* **REQUIRED WORK**
What is the number of lines in the data below that contain "block"? Answer with that number and no other words.

* **Collected data entries**
****************

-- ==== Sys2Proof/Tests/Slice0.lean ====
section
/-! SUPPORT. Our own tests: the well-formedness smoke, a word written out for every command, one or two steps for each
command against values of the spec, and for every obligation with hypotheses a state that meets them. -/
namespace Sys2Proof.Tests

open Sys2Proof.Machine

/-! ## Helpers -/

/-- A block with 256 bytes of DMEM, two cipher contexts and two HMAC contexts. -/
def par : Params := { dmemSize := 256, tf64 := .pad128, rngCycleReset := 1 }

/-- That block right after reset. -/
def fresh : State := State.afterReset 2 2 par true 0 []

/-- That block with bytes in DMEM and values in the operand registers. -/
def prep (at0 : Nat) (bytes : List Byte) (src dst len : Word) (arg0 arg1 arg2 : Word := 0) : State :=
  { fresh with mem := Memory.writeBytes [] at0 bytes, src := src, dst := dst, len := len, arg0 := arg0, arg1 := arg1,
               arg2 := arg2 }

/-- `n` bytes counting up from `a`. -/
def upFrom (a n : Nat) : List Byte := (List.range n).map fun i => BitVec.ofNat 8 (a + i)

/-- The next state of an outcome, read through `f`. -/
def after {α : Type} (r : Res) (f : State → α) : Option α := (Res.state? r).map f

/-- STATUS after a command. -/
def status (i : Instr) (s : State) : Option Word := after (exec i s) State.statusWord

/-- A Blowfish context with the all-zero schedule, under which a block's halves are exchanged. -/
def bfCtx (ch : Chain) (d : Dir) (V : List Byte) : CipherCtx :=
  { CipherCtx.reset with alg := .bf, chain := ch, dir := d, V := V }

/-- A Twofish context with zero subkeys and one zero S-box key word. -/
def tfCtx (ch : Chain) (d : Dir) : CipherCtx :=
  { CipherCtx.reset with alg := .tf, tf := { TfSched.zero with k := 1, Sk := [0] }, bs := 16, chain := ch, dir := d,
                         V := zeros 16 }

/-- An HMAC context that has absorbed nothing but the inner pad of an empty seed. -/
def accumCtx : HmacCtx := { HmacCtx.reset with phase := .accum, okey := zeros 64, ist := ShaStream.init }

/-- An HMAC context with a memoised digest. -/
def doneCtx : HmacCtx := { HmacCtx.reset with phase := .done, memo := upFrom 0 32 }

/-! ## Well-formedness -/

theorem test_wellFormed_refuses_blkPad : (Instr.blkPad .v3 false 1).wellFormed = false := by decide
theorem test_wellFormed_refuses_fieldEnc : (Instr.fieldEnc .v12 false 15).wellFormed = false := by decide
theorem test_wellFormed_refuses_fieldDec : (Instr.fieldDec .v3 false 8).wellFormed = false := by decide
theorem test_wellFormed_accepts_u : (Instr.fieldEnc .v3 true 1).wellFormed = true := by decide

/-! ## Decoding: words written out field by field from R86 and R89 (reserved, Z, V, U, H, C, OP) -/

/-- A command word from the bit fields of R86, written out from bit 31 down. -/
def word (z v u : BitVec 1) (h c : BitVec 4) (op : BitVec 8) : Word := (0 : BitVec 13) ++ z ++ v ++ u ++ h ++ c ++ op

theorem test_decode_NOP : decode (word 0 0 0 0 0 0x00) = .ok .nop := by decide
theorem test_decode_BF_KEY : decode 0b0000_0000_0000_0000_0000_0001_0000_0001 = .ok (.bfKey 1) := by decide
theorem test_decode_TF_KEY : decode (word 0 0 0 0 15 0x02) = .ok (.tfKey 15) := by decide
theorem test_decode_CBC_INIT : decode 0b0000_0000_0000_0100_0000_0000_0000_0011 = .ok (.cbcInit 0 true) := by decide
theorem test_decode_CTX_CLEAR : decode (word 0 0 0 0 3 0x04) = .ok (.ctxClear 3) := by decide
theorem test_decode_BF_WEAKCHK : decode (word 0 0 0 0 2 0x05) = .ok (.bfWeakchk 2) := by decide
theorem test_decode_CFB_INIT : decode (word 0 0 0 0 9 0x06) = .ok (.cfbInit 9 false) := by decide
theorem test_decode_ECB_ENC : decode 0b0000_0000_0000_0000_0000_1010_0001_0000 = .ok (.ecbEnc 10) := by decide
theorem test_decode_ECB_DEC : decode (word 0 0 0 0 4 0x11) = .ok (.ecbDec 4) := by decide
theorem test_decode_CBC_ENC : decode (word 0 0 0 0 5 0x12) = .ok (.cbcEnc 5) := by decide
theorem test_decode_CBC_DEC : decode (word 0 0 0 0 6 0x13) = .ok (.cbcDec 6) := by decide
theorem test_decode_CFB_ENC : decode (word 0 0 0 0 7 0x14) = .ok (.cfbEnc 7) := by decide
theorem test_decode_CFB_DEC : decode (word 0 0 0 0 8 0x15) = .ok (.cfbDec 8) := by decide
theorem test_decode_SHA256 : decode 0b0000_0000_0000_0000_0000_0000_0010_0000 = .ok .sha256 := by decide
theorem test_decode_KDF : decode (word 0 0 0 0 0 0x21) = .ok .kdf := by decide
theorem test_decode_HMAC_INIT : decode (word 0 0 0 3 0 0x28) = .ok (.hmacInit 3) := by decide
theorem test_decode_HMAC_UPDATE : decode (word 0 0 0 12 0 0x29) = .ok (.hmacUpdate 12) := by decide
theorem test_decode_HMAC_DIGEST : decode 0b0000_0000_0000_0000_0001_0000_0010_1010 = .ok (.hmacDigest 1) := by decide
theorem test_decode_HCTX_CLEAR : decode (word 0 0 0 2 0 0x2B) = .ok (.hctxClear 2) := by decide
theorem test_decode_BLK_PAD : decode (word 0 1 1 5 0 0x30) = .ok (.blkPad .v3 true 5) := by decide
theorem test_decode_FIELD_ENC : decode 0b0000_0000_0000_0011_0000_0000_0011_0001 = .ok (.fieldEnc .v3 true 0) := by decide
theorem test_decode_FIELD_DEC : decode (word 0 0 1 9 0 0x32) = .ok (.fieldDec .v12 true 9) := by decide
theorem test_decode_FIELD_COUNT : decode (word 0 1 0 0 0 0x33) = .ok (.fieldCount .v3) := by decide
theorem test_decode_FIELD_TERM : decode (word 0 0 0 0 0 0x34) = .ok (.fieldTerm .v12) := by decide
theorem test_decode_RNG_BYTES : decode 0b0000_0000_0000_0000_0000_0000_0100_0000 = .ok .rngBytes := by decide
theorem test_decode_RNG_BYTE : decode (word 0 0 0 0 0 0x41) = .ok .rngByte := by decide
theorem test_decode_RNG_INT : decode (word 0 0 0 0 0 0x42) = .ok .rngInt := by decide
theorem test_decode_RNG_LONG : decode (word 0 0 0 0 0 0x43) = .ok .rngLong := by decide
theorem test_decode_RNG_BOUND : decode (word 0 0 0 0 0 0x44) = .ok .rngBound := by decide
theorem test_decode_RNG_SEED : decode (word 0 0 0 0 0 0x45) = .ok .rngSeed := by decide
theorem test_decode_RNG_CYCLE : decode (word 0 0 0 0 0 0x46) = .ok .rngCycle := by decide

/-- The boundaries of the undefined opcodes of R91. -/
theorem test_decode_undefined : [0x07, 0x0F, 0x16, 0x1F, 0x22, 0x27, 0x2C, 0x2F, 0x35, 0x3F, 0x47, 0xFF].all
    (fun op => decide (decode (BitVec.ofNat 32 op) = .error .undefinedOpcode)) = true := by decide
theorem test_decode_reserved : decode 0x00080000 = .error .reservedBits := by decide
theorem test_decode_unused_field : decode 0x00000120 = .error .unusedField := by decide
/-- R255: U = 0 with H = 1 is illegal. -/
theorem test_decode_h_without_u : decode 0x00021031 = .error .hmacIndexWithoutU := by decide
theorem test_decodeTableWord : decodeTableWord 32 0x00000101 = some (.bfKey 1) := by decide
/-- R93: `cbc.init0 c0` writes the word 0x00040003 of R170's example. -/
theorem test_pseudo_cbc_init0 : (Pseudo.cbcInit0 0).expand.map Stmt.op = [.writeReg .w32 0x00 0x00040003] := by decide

****************

* **SOLUTION**
4